Conflict management with data (pairing mandate)

• Situation: My manager mandated 100% pairing; the team feared losing velocity.
• Task: I needed to de-escalate and get data.
• Action: I framed a four-week experiment, tested ping-pong vs strong-style vs async, and paired first on a complex ArgoCD refactor to gather evidence.
• Result: We landed on a hybrid: pairing for onboarding and complex design, optional otherwise. Onboarding time dropped 60% and morale recovered.

Learning from failure (optimization bias)

• Situation: I was over-designing K8s lifecycle management and risked delaying the MVP.
• Task: I had to favor delivery over perfection.
• Action: I defined a sacrificial architecture for v1, time-boxed RFCs, and invited a red-team engineer to cut scope ruthlessly.
• Result: We shipped two weeks early, and the pragmatic approach became the team standard.

Incident leadership (retry storm)

• Situation: I led during the 26-minute retry-storm outage.
• Task: Restore service and harden the system.
• Action: I ordered rollback, then enforced circuit breakers/backoff and chaos tests into CI; I templated the pattern for all services.
• Result: No recurrences, and teams treat resilience as a first-class requirement.

Balance feature velocity vs stability (modernization)

• Situation: At Domain, deploys were manual/risky, but we couldn’t pause features.
• Task: Modernize CI/CD and observability without a feature freeze.
• Action: I picked a lighthouse service, migrated it with zero downtime and trunk-based flow, then packaged a migration kit (Terraform modules, CI templates, runbook) so product engineers could migrate the other services.

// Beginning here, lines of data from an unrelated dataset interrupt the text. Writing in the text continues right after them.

/-- A CLAIM at its first receipt opens a vote of cause 7 at an elector (R391). At phase 0 of an action tick the table's first matching
entry applies to the subjects: an EVICT marks them evicted, and halts the device with 0x0C05 where it is one of them; a HALT halts it.
With no entry, or more than two subjects, it halts with 0x0C07 (R377, R378, R379). At each 156,250 tt after launch every part's score
is S - (S >> H) plus what its faults since the last update weigh, saturating (R390). PROMOTE in a fleet of two decides the twin down at
once (R380), and CLAIM is flooded at the window's end (R391); that it ends the hold of a device that has not launched is the
model's reading, log entry 62. A SECCHK for this device before launch is noted, and one that differs raises 0x0F06 and bars the
launch (R449). -/
def Obligations.ActionsWearAndSecurityChecks : Prop :=
  (∀ (n : Fin 24) (m : CrlMsg) (s : State), m.dest = 0xFFFF →
    let k := (0x14, m.sender.toNat, m.subject.toNat, m.v.toNat)
    let u := crlSend (modCrl s fun c => { c with seen := c.seen ++ [k] }) 0x14 m
    (s.crl.seen.contains k = true → exec (.claimMessage n m) s = .next s) ∧
    (s.crl.seen.contains k = false → planOn u = true → 3 ≤ fleetSize u →
      ((electorsOf u m.subject.toNat).contains (myIx u) = true → exec (.claimMessage n m) s =
        .next (openVote u m.subject.toNat m.v.toNat 7 (roundOf u m.v.toNat + 1) (admits u m.subject.toNat m.aux.toNat m.secver.toNat))) ∧
      ((electorsOf u m.subject.toNat).contains (myIx u) = false → exec (.claimMessage n m) s = .next u))) ∧
  (∀ s : State, s.phase = 0 → s.halted = false →
    let xs := subjectsAt s (ttc s)
    let ds := s.crl.decs.filter fun d => d.tick == ttc s
    let u := decsTaken s
    (ds = [] → exec .actionTick s = .next s) ∧
    (ds ≠ [] → 2 < xs.length ∨ entryAt s (ttc s) = none → ∃ t, exec .actionTick s = .next t ∧ Recorded s t 0x0C07 4 ∧ t.halted = true) ∧
    (ds ≠ [] → xs.length ≤ 2 → ∀ e, entryAt s (ttc s) = some e → exec .actionTick s = .next (applyEntry (noteAction u e) e xs ((ds.map (·.cause)).headD 0) (ttc s)))) ∧
  (∀ s : State, let u := decsTaken s
    u.crl = { s.crl with decs := s.crl.decs.filter fun d => d.tick != ttc s } ∧ u = { s with crl := u.crl, regs := u.regs, fired := u.fired, sent := u.sent }) ∧
  (∀ (s : State) (e : ActEnt) (xs : List Nat) (c t : Nat),
    (e.action = 1 → applyEntry s e xs c t = evict s xs c t) ∧
    (e.action = 4 → (applyEntry s e xs c t).halted = true ∧ rf (applyEntry s e xs c t) (crlA 0x010) 60 4 = 3) ∧
    (evict s xs c t).evicted = ascending (s.evicted ++ xs) ∧
    (xs.contains (myIx s) = true → Recorded s (evict s xs c t) 0x0C05 4 ∧ (evict s xs c t).halted = true)) ∧
  (∀ s : State,
    (ttc s - launchT s = 0 ∨ (ttc s - launchT s) % 156250 ≠ 0 ∨ s.crl.wearAt = ttc s → exec .wearUpdate s = .next s) ∧
    (launched s = true → ttc s - launchT s ≠ 0 → (ttc s - launchT s) % 156250 = 0 → s.crl.wearAt ≠ ttc s → ∃ t, exec .wearUpdate s = .next t ∧ t.wearMark = s.faults.length ∧ t.crl.wearAt = ttc s ∧
      ∀ p, p < 128 → tget 0 t.crl.wear p = min (2 ^ 32 - 1) (tget 0 s.crl.wear p - tget 0 s.crl.wear p / 2 ^ rf s (crlA 0x038) 59 5 + wearAdd s p))) ∧
  (∀ s : State,
    (∀ y, twinOf s = some y → planOn s = true → fleetSize s = 2 → exec .crlCtrlPromote s = .next (addDec s { subject := y, cause := 1, tick := actionTickOf s (ttc s), forced := true } true)) ∧
    (twinOf s = none ∨ fleetSize s ≠ 2 → exec .crlCtrlPromote s = .next s) ∧
    exec .crlCtrlClaim s = .next { s with crl := { s.crl with claim := true }, halted := s.halted && (launched s || stage s != 9) }) ∧
  (∀ (n : Fin 24) (a b : BitVec 16) (p : BitVec 64) (pv fv : BitVec 32) (s : State),
    (b.toNat ≠ myIx s → ∃ t, exec (.secchk n a b p pv fv) s = .next t ∧ t = { s with links := t.links }) ∧
    (b.toNat = myIx s → launched s = true → exec (.secchk n a b p pv fv) s = .next s) ∧
    (b.toNat = myIx s → launched s = false →
      let ok := p.toNat = rg s (parA 0x028) ∧ pv.toNat ≤ rf s (parA 0x034) 0 32 ∧ fv.toNat ≤ rf s (secA 0x000) 0 32
      (ok → ∃ t, exec (.secchk n a b p pv fv) s = .next t ∧ t.faults = s.faults ∧ t.crl = { s.crl with secOk := ascending (a.toNat :: s.crl.secOk) }) ∧
      (¬ ok → ∃ t, exec (.secchk n a b p pv fv) s = .next t ∧ Recorded s t 0x0F06 4 ∧ t.crl.secBad = true)))

/-- At RELAY_OFS of a frame that is no replay, the lead of a pod reads a member ring's HEAD and VALID words from the first unconsumed
record on, INTAKE_MAX of them; a second request for the ring while one is under way changes nothing (R409). A relay message for
another device goes on along its route. For this device, RELAY_SUB stores half a record at its place in the member's ring image,
RELAY_WORD stores a HEAD or export-mark word there, or takes a member's consumed word to host memory, and RELAY_POST writes its
records to host memory, each record's first 8 bytes last, and fires PF vector 4 (R409, R410). Nothing else changes. A form of more
than three records, or of no word, stops as ill formed: no sender forms it. -/
def Obligations.PodRelay : Prop :=
  (∀ (x : BitVec 13) (e k : Fin 16) (hd sb : BitVec 64) (lg : BitVec 5) (s : State),
    let key := (x.toNat * 16 + e.val) * 16 + k.val
    let c := tget 0 s.relayC key
    let reads := (relayTag key 0 0, hd.toNat, 8) :: (List.range (intakeMax s e.val)).map fun i => (relayTag key 2 i, sb.toNat + 256 * ((c + i) % 2 ^ lg.toNat), 8)
    (podRole s = 1 → planOn s = true → s.vote.replay = false → frameTick s = rf s (bar 0 0x108) 0 23 → s.relays.any (fun r => relayKey r == key) = false → hostReach s 0 = true →
      exec (.relayForward x e k hd sb lg) s = .next { s with
        relays := s.relays ++ [{ member := x.toNat, env := e.val, ring := k.val, sub := sb.toNat, log2 := lg.toNat, first := c, phase := 1, out := reads.map (·.1), got := [] }],
        sent := s.sent ++ reads.map fun y => .hostRead y.1 0 y.2.1 y.2.2 }) ∧
    (podRole s ≠ 1 ∨ s.vote.replay = true ∨ s.relays.any (fun r => relayKey r == key) = true → exec (.relayForward x e k hd sb lg) s = .next s)) ∧
  (∀ (m : RelayMsg) (s : State) (ty : Nat) (f : State → State), (m.dest.toNat = myIx s → relayIn s ty m f = f s) ∧
    (m.dest.toNat ≠ myIx s → relayIn s ty m f = { s with links := (relayIn s ty m f).links })) ∧
  (∀ (n : Fin 24) (m : RelayMsg) (s : State), let e := m.env.toNat % 16
    let k := m.ring.toNat % 16
    let a := (imageRing s e k).1 + 256 * (m.seq.toNat % max (subSize (ring s e k)) 1) + 128 * (m.b1.toNat % 2)
    (m.dest.toNat = myIx s → ∃ t, exec (.relaySub n m) s = .next t ∧ t = { s with mem := t.mem, sec := t.sec } ∧
      readBytes t.mem a 128 = leBytes 128 m.payload.toNat ∧ ∀ b, b < a ∨ a + 128 ≤ b → readByte t.mem b = readByte s.mem b) ∧
    (m.dest.toNat ≠ myIx s → ∃ t, exec (.relaySub n m) s = .next t ∧ t = { s with links := t.links })) ∧
  (∀ (n : Fin 24) (m : RelayMsg) (s : State), (3 < m.b1.toNat → exec (.relayPost n m) s = .fault (.illFormed "RELAY_POST")) ∧
    (m.b1.toNat ≤ 3 → m.dest.toNat ≠ myIx s → ∃ t, exec (.relayPost n m) s = .next t ∧ t = { s with links := t.links }) ∧
    (m.b1.toNat ≤ 3 → m.dest.toNat = myIx s → s.ucie ≠ 2 → busMaster s 0 = true →
      exec (.relayPost n m) s = .next (msix { s with podPost := s.podPost + m.b1.toNat, sent := s.sent ++ (List.range m.b1.toNat).flatMap fun i =>
        let b := leBytes 64 (fld m.payload.toNat (512 * i) 512)
        [.hostWrite 0 (m.addr.toNat + 64 * i + 8) (b.drop 8), .hostWrite 0 (m.addr.toNat + 64 * i) (b.take 8)] } 0 4))) ∧
  (∀ (n : Fin 24) (m : RelayMsg) (s : State), let e := m.env.toNat % 16
    let k := m.ring.toNat % 16
    let v := leBytes 8 (fld m.payload.toNat 0 64)
    let a := if m.b1.toNat = 0 then (imageRing s e k).2 else (imageRing s e 0).2 - 8
    (2 < m.b1.toNat → exec (.relayWord n m) s = .fault (.illFormed "RELAY_WORD")) ∧
    (m.b1.toNat ≤ 2 → m.dest.toNat ≠ myIx s → ∃ t, exec (.relayWord n m) s = .next t ∧ t = { s with links := t.links }) ∧
    (m.b1.toNat = 0 ∨ m.b1.toNat = 2 → m.dest.toNat = myIx s → ∃ t, exec (.relayWord n m) s = .next t ∧ t = { s with mem := t.mem, sec := t.sec } ∧
      readBytes t.mem a 8 = v ∧ ∀ b, b < a ∨ a + 8 ≤ b → readByte t.mem b = readByte s.mem b) ∧
    (m.b1.toNat = 1 → m.dest.toNat = myIx s → s.ucie ≠ 2 → busMaster s 0 = true → exec (.relayWord n m) s = .next { s with
      relayC := tset 0 s.relayC ((m.sender.toNat * 16 + e) * 16 + k) (fld m.payload.toNat 0 64), sent := s.sent ++ [.hostWrite 0 m.addr.toNat v] }))

/-- In a frame, a host window starts at its START, a transfer's host reads at its window's end, and at its deadline an incomplete transfer
is late, with 0x0610, once (R404, R406). A window into which nothing lands reads descriptor entry j at cycle j from START, where that
cycle lies in the window (R404). A ring or range request of an enabled virtual function becomes the pending request on that object,
with the values staged for a REG (R403). A read through RWIN answers the register that the function sees, else 0, which is counted
(R402). A function-level reset clears BAR0's RW fields and the MSI-X table of that function and bus mastering, and leaves
registrations, serving state and every other register (R399); it stops a copy of the PF. -/
def Obligations.HostWindowsAndFunctions : Prop :=
  (∀ (st : Fin 12) (w : Fin 16) (s : State), s.phase = 0 → let k := 16 * st.val + w.val
    (planOn s = true → isHostWin s k = true → frameTick s = winStart s k → exec (.hostWindowStart st w) s = .next (startWindow s k)) ∧
    (isHostWin s k = false ∨ frameTick s ≠ winStart s k → exec (.hostWindowStart st w) s = .next s)) ∧
  (∀ (s : State) (k : Nat), landing s k = [] → let t := startWindow s k
    let h := hwin s k
    t = { s with jobs := t.jobs, acts := t.acts, nextJob := s.nextJob + 1 } ∧
    t.acts = s.acts ++ (((List.range h.ndesc).filterMap fun j => if now s + j < now s + 8 * (winEnd s k - winStart s k) then some (now s + j, Micro.dReq false (h.table + j) (descKey + j)) else none) ++
      (if h.ndesc = 0 then [] else [(now s + h.ndesc + 103, Micro.mover 0 0 0)])).map fun (o : Nat × Micro) => ({ cyc := o.1, core := k / 16 * 5, job := s.nextJob, op := o.2 } : Act)) ∧
  (∀ (st : Fin 12) (w : Fin 16) (d : Fin 128) (s : State) (x : Xfer), let k := 16 * st.val + w.val
    xferOf s k d.val = some x → planOn s = true → frameTick s = winEnd s k → x.ok = true → x.started = false → x.outw = false → hostReach s (x.env + 1) = true →
      exec (.inboundTransferStart st w d) s = .next { s with
        xfers := s.xfers.map fun y => if y.win = x.win ∧ y.desc = x.desc then { y with started := true } else y,
        sent := s.sent ++ (List.range x.n).map fun i => .hostRead (xferTag x.win x.desc i) (x.env + 1) (x.host + 128 * i) 128 }) ∧
  (∀ (st : Fin 12) (w : Fin 16) (d : Fin 128) (s : State), s.phase = 0 → let k := 16 * st.val + w.val
    (xferOf s k d.val = none → exec (.inboundTransferStart st w d) s = .next s ∧ exec (.transferDeadline st w d) s = .next s) ∧
    ∀ x, xferOf s k d.val = some x → planOn s = true → frameTick s = deadlineOf s x →
      let got := if x.outw then x.doneN else x.have_.length
      (x.ok = false ∨ x.n ≤ got ∨ x.late = true → exec (.transferDeadline st w d) s = .next s) ∧
      (x.ok = true → got < x.n → x.late = false → ∃ t, exec (.transferDeadline st w d) s = .next t ∧ Recorded s t 0x0610 2 ∧
        t.xfers = s.xfers.map fun y => if y.win = x.win ∧ y.desc = x.desc then { y with late := true } else y)) ∧
  (∀ (e k : Fin 16) (r : Fin 8) (s : State),
    (vfOn s (e.val + 1) = false → exec (.ringReg e k) s = .next s ∧ exec (.ringUnreg e k) s = .next s ∧ exec (.rangeReg e r) s = .next s ∧ exec (.rangeUnreg e r) s = .next s) ∧
    (vfOn s (e.val + 1) = true → exec (.ringReg e k) s = .next (regRequest s e.val k.val 1 (stagedRing s e.val k.val)) ∧ exec (.ringUnreg e k) s = .next (regRequest s e.val k.val 2 []) ∧
      exec (.rangeReg e r) s = .next (regRequest s e.val (16 + r.val) 1 (stagedRange s e.val r.val)) ∧ exec (.rangeUnreg e r) s = .next (regRequest s e.val (16 + r.val) 2 []))) ∧
  (∀ (s : State) (e o n : Nat) (v : List Nat), let t := regRequest s e o n v
    t = { s with srvs := t.srvs } ∧ (srv t e) = { srv s e with req := (srv t e).req } ∧ (∀ d, d ≠ e → srv t d = srv s d) ∧
      ∀ x, tget none (srv t e).req x = if x = o then some (n, v) else tget none (srv s e).req x) ∧
  (∀ (f : Fin 17) (s : State), let a := rf s (bar f.val 0x028) 0 48
    let seen := if f.val = 0 then decide (0x020000000000 ≤ a) && !keelOnly a else vfSees s (f.val - 1) a
    (∀ r, seen = true → readReg s a = some r → exec (.rwinRead f) s = .next { s with sent := s.sent ++ [.regData f.val a r.v] }) ∧
    (seen = false ∨ readReg s a = none → exec (.rwinRead f) s = .next (emit (bump s (bar f.val 0x008) 16 16) (.regData f.val a 0)))) ∧
  (∀ (f : Fin 17) (s : State), s.kcmd = none → ∃ t, exec (.functionLevelReset f) s = .next t ∧
    t = { s with regs := t.regs, copy := if f.val = 0 then none else s.copy } ∧ rf t (cfgA f.val 0x004) 2 1 = 0 ∧ ∀ a, a ≠ cfgA f.val 0x004 →
      rg t a = if bar f.val 0 ≤ a ∧ a < bar f.val 0 + 0x10000 ∧ flrClears f.val (a - bar f.val 0) = true then 0 else rg s a)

I coached them and added observability/IM workshops.
• Result: We finished in five months (one month early), moved to multi-times/week deploys with zero downtime, and teams owned their stacks.

Disagreement with product on technical direction (error budget)

• Situation: A team wanted to ship two features with less than five minutes of error budget left.
• Task: Prevent an SLA breach.
• Action: I modeled the breach risk and reframed the choice as “features vs contract violation.” I proposed a two-week Reliability Sprint and introduced a “Code Yellow” policy blocking non-critical deploys when budget <10%.
• Result: We fixed the top issues, restored the budget to 99.95%, avoided penalties, and made error budgets a planning KPI.

Quick candidate questions (10m)

1. How is infra split post-Canva acquisition—shared vs independent stack?
2. Current deployment model for AI workloads (GPU/Inferentia) and bottlenecks?
3. How do you measure platform success (SLOs, velocity, cost targets)?
4. Governance for Terraform changes (approvals, policy-as-code, drift detection)?
5. Preferred whiteboard patterns/constraints for system design?
6. Post-incident review culture—blameless RCAs and automated follow-ups?
7. Data isolation/PII handling for customer traffic through models?

Day-of reminders

• Re-read these stories; keep answers ~90–120s.
• Skim Leonardo.Ai product, AWS keynote, CEO podcast, Canva news → 2–3 talking points + 1 tailored question each.
• Be ready to explain S3 module defaults and one improvement (SSE-KMS + access logging).
• Practice a 5-minute AWS infra whiteboard: edge → app → data → observability → security → resilience.